For the past few years, the Microsoft Research Outreach team has actively collaborated with the scientific community, helping researchers to conduct research projects based on cloud infrastructure. All this time we have everywhere observed the relevance of the fourth paradigm of scientific discoveries proposed by Jim Gray, which is based on the study of large amounts of data and involves the use of data components of each of them in almost all research programs. We clearly saw that the processing of such a vast flow of information requires supervised and analyzed data sets at the scale of the research community, and it is not advisable to limit ourselves only to the area of ​​computing systems - it is necessary to cover interdisciplinary and subject sciences.

Today we are pleased to presentMicrosoft Research Open Data is a new open-source cloud repository designed to facilitate the interaction of researchers around the world. The Microsoft Research Open Data unified cloud repository provides convenient access to data sets obtained as a result of Microsoft's many years of work in curating and studying information from published scientific papers.

Why we invest in this project


The goal of the project is to provide Microsoft researchers and employees with a convenient platform for sharing data sets, equipped with the necessary technologies and tools.
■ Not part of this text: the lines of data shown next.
-- ==== Sys2Proof/Laws/Flags.lean ====
section
/-! SUPPORT. What each function of the arithmetic and the flag rules computes, one lemma per function. -/

namespace Sys2Proof.Machine

theorem zf_iff (r : Byte) : zf r = true ↔ r.toNat = 0 := by
  rw [zf, beq_iff_eq, ← BitVec.toNat_inj]
  rfl

theorem sf_iff (r : Byte) : sf r = true ↔ 128 ≤ r.toNat := by
  have := r.isLt
  have h : r.getLsbD 7 = r.toNat.testBit 7 := rfl
  rw [sf, h, Nat.testBit_eq_decide_div_mod_eq, decide_eq_true_iff]
  omega

theorem length_filter_cons {α : Type} (p : α → Bool) (a : α) (l : List α) :
    ((a :: l).filter p).length = (p a).toNat + (l.filter p).length := by
  cases h : p a <;> simp [h]
  omega

theorem bitCount_eq (r : Byte) : bitCount r = ((List.range 8).filter fun k => r.getLsbD k).length := by
  simp only [bitCount, List.range, List.range.loop, length_filter_cons, List.filter_nil, List.length_nil]
  omega

/-- `ZSP(r)` writes the flags of the result (R110, R111, R112, R115). -/
theorem flagsOfResult_of {r : Byte} {f : Flags} (hz : f.z = zf r) (hs : f.s = sf r) (hp : f.p = pf r) :
    FlagsOfResult r f := by
  refine ⟨by rw [hz, zf_iff], by rw [hs, sf_iff], ?_⟩
  rw [hp, pf, bitCount_eq, beq_iff_eq]

theorem flagsOfResult_alu8 (x : Alu8) : FlagsOfResult x.res x.flags := flagsOfResult_of rfl rfl rfl

theorem add8_isSum (a v : Byte) (cin : Bool) :
    IsSum a v cin (add8 a v cin).res (add8 a v cin).cy (add8 a v cin).ac := by
  refine ⟨by simp [add8], ?_, ?_⟩ <;> simp [add8]

theorem sub8_isDifference (polarity : AcSubPolarity) (a v : Byte) (bin : Bool) :
    IsDifference polarity a v bin (sub8 polarity a v bin).res (sub8 polarity a v bin).cy
      (sub8 polarity a v bin).ac := by
  have ha := a.isLt
  have hv := v.isLt
  have hb : bin.toNat ≤ 1 := by cases bin <;> decide
  refine ⟨?_, ?_, ?_, ?_⟩
  · simp only [sub8, BitVec.toNat_ofNat]
    omega
  · simp [sub8]
  · intro h
    subst h
    simp [sub8]
  · intro h
    subst h
    simp [sub8]

theorem add16_toNat (a b : Word) : (add16 a b).1.toNat = (a.toNat + b.toNat) % 65536 := by
  simp [add16]

theorem add16_carry (a b : Word) : (add16 a b).2 = true ↔ 65535 < a.toNat + b.toNat := by
  simp [add16]

theorem bitByte_getLsbD (c : Bool) (k : Nat) : (bitByte c).getLsbD k = (decide (k = 0) && c) := by
  cases c
  · simp [bitByte]
  · cases k with
    | zero => rfl
    | succ k => simp [bitByte, BitVec.getLsbD_one]

theorem bitByte_getElem (c : Bool) (k : Nat) (hk : k < 8) : (bitByte c)[k] = (decide (k = 0) && c) := by
  rw [← BitVec.getLsbD_eq_getElem, bitByte_getLsbD]

theorem rotateLeft_bit (a : Byte) {k : Nat} (hk : k < 8) :
    (rotateLeft a).1.getLsbD k = if k = 0 then a.getLsbD 7 else a.getLsbD (k - 1) := by
  interval_cases k <;> simp [rotateLeft, bitByte_getElem]

theorem rotateRight_bit (a : Byte) {k : Nat} (hk : k < 8) :
    (rotateRight a).1.getLsbD k = if k = 7 then a.getLsbD 0 else a.getLsbD (k + 1) := by
  interval_cases k <;> simp [rotateRight, bitByte_getElem]

theorem rotateLeftCarry_bit (a : Byte) (cy : Bool) {k : Nat} (hk : k < 8) :
    (rotateLeftCarry a cy).1.getLsbD k = if k = 0 then cy else a.getLsbD (k - 1) := by
  interval_cases k <;> simp [rotateLeftCarry, bitByte_getElem]

theorem rotateRightCarry_bit (a : Byte) (cy : Bool) {k : Nat} (hk : k < 8) :
    (rotateRightCarry a cy).1.getLsbD k = if k = 7 then cy else a.getLsbD (k + 1) := by
  interval_cases k <;> simp [rotateRightCarry, bitByte_getElem]

/-- The bits of the flag byte (R32). -/
theorem flagByte_bits (f : Flags) :
    (flagByte f).getLsbD 7 = f.s ∧ (flagByte f).getLsbD 6 = f.z ∧ (flagByte f).getLsbD 5 = false ∧
    (flagByte f).getLsbD 4 = f.ac ∧ (flagByte f).getLsbD 3 = false ∧ (flagByte f).getLsbD 2 = f.p ∧
    (flagByte f).getLsbD 1 = true ∧ (flagByte f).getLsbD 0 = f.cy := by
  obtain ⟨z, s, p, cy, ac⟩ := f
  cases z <;> cases s <;> cases p <;> cases cy <;> cases ac <;> decide

/-- Popping the byte that was pushed gives the five flags back (R32). -/
@[simp] theorem flagsOfByte_flagByte (f : Flags) : flagsOfByte (flagByte f) = f := by
  obtain ⟨h7, h6, -, h4, -, h2, -, h0⟩ := flagByte_bits f
  simp only [flagsOfByte, h7, h6, h4, h2, h0]

end Sys2Proof.Machine
end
The Microsoft Research Open Data repository is designed to simplify data access, facilitate the interaction of researchers using cloud resources, and ensure the reproducibility of experiments. We will continue to work on the formation and development of our repository and supplement it with new functions, guided by community feedback.

We know that dozens of data repositories are available to researchers today, and we expect that the capabilities of Microsoft Research Open Data will complement the functionality of existing repositories.
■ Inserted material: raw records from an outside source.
-- ==== Sys2Proof/Tests/Slice0.lean ====
section
/-! SUPPORT. Tests. Expected values come from the spec: decoded words from the bit patterns of 30_encoding.md R90, single
steps from the vectors of 95_test_vectors.md (a test's name carries the vector's id), and witnesses that the hypotheses
of the obligations can be met. -/

namespace Sys2Proof.Tests

open Sys2Proof.Machine

/-! ## WellFormed refuses ill-formed terms -/

theorem test_wf_refuses_ldax_h : (Instr.ldax .h).wellFormed = false := by decide
theorem test_wf_refuses_ldax_sp : (Instr.ldax .sp).wellFormed = false := by decide
theorem test_wf_refuses_stax_h : (Instr.stax .h).wellFormed = false := by decide
theorem test_wf_refuses_stax_sp : (Instr.stax .sp).wellFormed = false := by decide
theorem test_wf_refuses_push_sp : (Instr.pushRp .sp).wellFormed = false := by decide
theorem test_wf_refuses_pop_sp : (Instr.popRp .sp).wellFormed = false := by decide
theorem test_wf_refuses_unassigned_nop_0 : (Instr.unassignedNop 0).wellFormed = false := by decide
theorem test_wf_refuses_unassigned_call_0 : (Instr.unassignedCall 0).wellFormed = false := by decide
theorem test_wf_accepts : (Instr.ldax .d).wellFormed = true ∧ (Instr.pushRp .h).wellFormed = true ∧
    (Instr.unassignedNop 7).wellFormed = true ∧ (Instr.unassignedCall 3).wellFormed = true := by
  decide

/-! ## Decoding: each constructor's word, written out from its pattern in R90 -/

theorem test_decode_stack_i_o_control :
    decode 0b00000000 0 0 = .nop ∧
    decode 0b01110110 0 0 = .hlt ∧
    decode 0b11000001 0 0 = .popRp .b ∧
    decode 0b11110001 0 0 = .popPsw ∧
    decode 0b11010101 0 0 = .pushRp .d ∧
    decode 0b11110101 0 0 = .pushPsw ∧
    decode 0b11010011 0x34 0 = .out 0x34 ∧
    decode 0b11011011 0x34 0 = .inp 0x34 ∧
    decode 0b11100011 0 0 = .xthl ∧
    decode 0b11110011 0 0 = .di ∧
    decode 0b11111001 0 0 = .sphl ∧
    decode 0b11111011 0 0 = .ei := by
  decide

theorem test_decode_data_transfer :
    decode 0b00010001 0x34 0x12 = .lxi .d 0x1234 ∧
    decode 0b00000010 0 0 = .stax .b ∧
    decode 0b00011010 0 0 = .ldax .d ∧
    decode 0b00100010 0x34 0x12 = .shld 0x1234 ∧
    decode 0b00101010 0x34 0x12 = .lhld 0x1234 ∧
    decode 0b00110010 0x34 0x12 = .sta 0x1234 ∧
    decode 0b00111010 0x34 0x12 = .lda 0x1234 ∧
    decode 0b00011110 0x34 0 = .mviR .e 0x34 ∧
    decode 0b00110110 0x34 0 = .mviM 0x34 ∧
    decode 0b01100011 0 0 = .movRR .h .e ∧
    decode 0b01000110 0 0 = .movRM .b ∧
    decode 0b01110111 0 0 = .movMR .a ∧
    decode 0b11101011 0 0 = .xchg := by
  decide

theorem test_decode_arithmetic_1 :
    decode 0b00000011 0 0 = .inx .b ∧
    decode 0b00011011 0 0 = .dcx .d ∧
    decode 0b00101001 0 0 = .dad .h ∧
    decode 0b00101100 0 0 = .inrR .l ∧
    decode 0b00110100 0 0 = .inrM ∧
    decode 0b00100101 0 0 = .dcrR .h ∧
    decode 0b00110101 0 0 = .dcrM ∧
    decode 0b00100111 0 0 = .daa ∧
    decode 0b10000100 0 0 = .addR .h ∧
    decode 0b10000110 0 0 = .addM ∧
    decode 0b10001000 0 0 = .adcR .b ∧
    decode 0b10001110 0 0 = .adcM ∧
    decode 0b10010011 0 0 = .subR .e ∧
    decode 0b10010110 0 0 = .subM ∧
    decode 0b10011111 0 0 = .sbbR .a ∧
    decode 0b10011110 0 0 = .sbbM := by
  decide

theorem test_decode_arithmetic_2 :
    decode 0b11000110 0x34 0 = .adi 0x34 ∧
    decode 0b11001110 0x34 0 = .aci 0x34 ∧
    decode 0b11010110 0x34 0 = .sui 0x34 ∧
    decode 0b11011110 0x34 0 = .sbi 0x34 := by
  decide

theorem test_decode_logical_1 :
    decode 0b00000111 0 0 = .rlc ∧
    decode 0b00001111 0 0 = .rrc ∧
    decode 0b00010111 0 0 = .ral ∧
    decode 0b00011111 0 0 = .rar ∧
    decode 0b00101111 0 0 = .cma ∧
    decode 0b00110111 0 0 = .stc ∧
    decode 0b00111111 0 0 = .cmc ∧
    decode 0b10100010 0 0 = .anaR .d ∧
    decode 0b10100110 0 0 = .anaM ∧
    decode 0b10101101 0 0 = .xraR .l ∧
    decode 0b10101110 0 0 = .xraM ∧
    decode 0b10110001 0 0 = .oraR .c ∧
    decode 0b10110110 0 0 = .oraM ∧
    decode 0b10111100 0 0 = .cmpR .h ∧
    decode 0b10111110 0 0 = .cmpM ∧
    decode 0b11100110 0x34 0 = .ani 0x34 := by
  decide

theorem test_decode_logical_2 :
    decode 0b11101110 0x34 0 = .xri 0x34 ∧
    decode 0b11110110 0x34 0 = .ori 0x34 ∧
    decode 0b11111110 0x34 0 = .cpi 0x34 := by
  decide

theorem test_decode_unassigned :
    decode 0b00110000 0 0 = .unassignedNop 6 ∧
    decode 0b11001011 0 0 = .unassignedJmp ∧
    decode 0b11011001 0 0 = .unassignedRet ∧
    decode 0b11101101 0 0 = .unassignedCall 2 := by
  decide

theorem test_decode_branch_1 :
    decode 0b11000000 0 0 = .rnz ∧
    decode 0b11001000 0 0 = .rz ∧
    decode 0b11010000 0 0 = .rnc ∧
    decode 0b11011000 0 0 = .rc ∧
    decode 0b11100000 0 0 = .rpo ∧
    decode 0b11101000 0 0 = .rpe ∧
    decode 0b11110000 0 0 = .rp ∧
    decode 0b11111000 0 0 = .rm ∧
    decode 0b11000010 0x34 0x12 = .jnz 0x1234 ∧
    decode 0b11001010 0x34 0x12 = .jz 0x1234 ∧
    decode 0b11010010 0x34 0x12 = .jnc 0x1234 ∧
    decode 0b11011010 0x34 0x12 = .jc 0x1234 ∧
    decode 0b11100010 0x34 0x12 = .jpo 0x1234 ∧
    decode 0b11101010 0x34 0x12 = .jpe 0x1234 ∧
    decode 0b11110010 0x34 0x12 = .jp 0x1234 ∧
    decode 0b11111010 0x34 0x12 = .jm 0x1234 := by
  decide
Fig. 1. Data set in the Microsoft Research Open Data open repository

“It is a turning point in the world of big data. Initiatives such as Microsoft Research Open Data reduce barriers to sharing information, and maintain reproducibility of experiments through the use of cloud platforms,
”said Sam Madden, a professor at the Massachusetts Institute of Technology.

With the exponential growth of data, it is expected that by 2025 their volume will be 150 ST. This means that today we must pay special attention to data processing, and not to the problems of their transmission via Internet channels, which are developing much more slowly. We believe that the ability to process data will bring real benefits. Therefore, users can not only download datasets, but also copy them directly to an Azure-based Data Science virtual machine (see Figure 2).


Fig. 2. Data is copied from microsoftopendata.com to a Linux virtual machine in the Azure cloud.

Data Science is preinstalled with development tools that are popular with researchers and practitioners (see Figure 3).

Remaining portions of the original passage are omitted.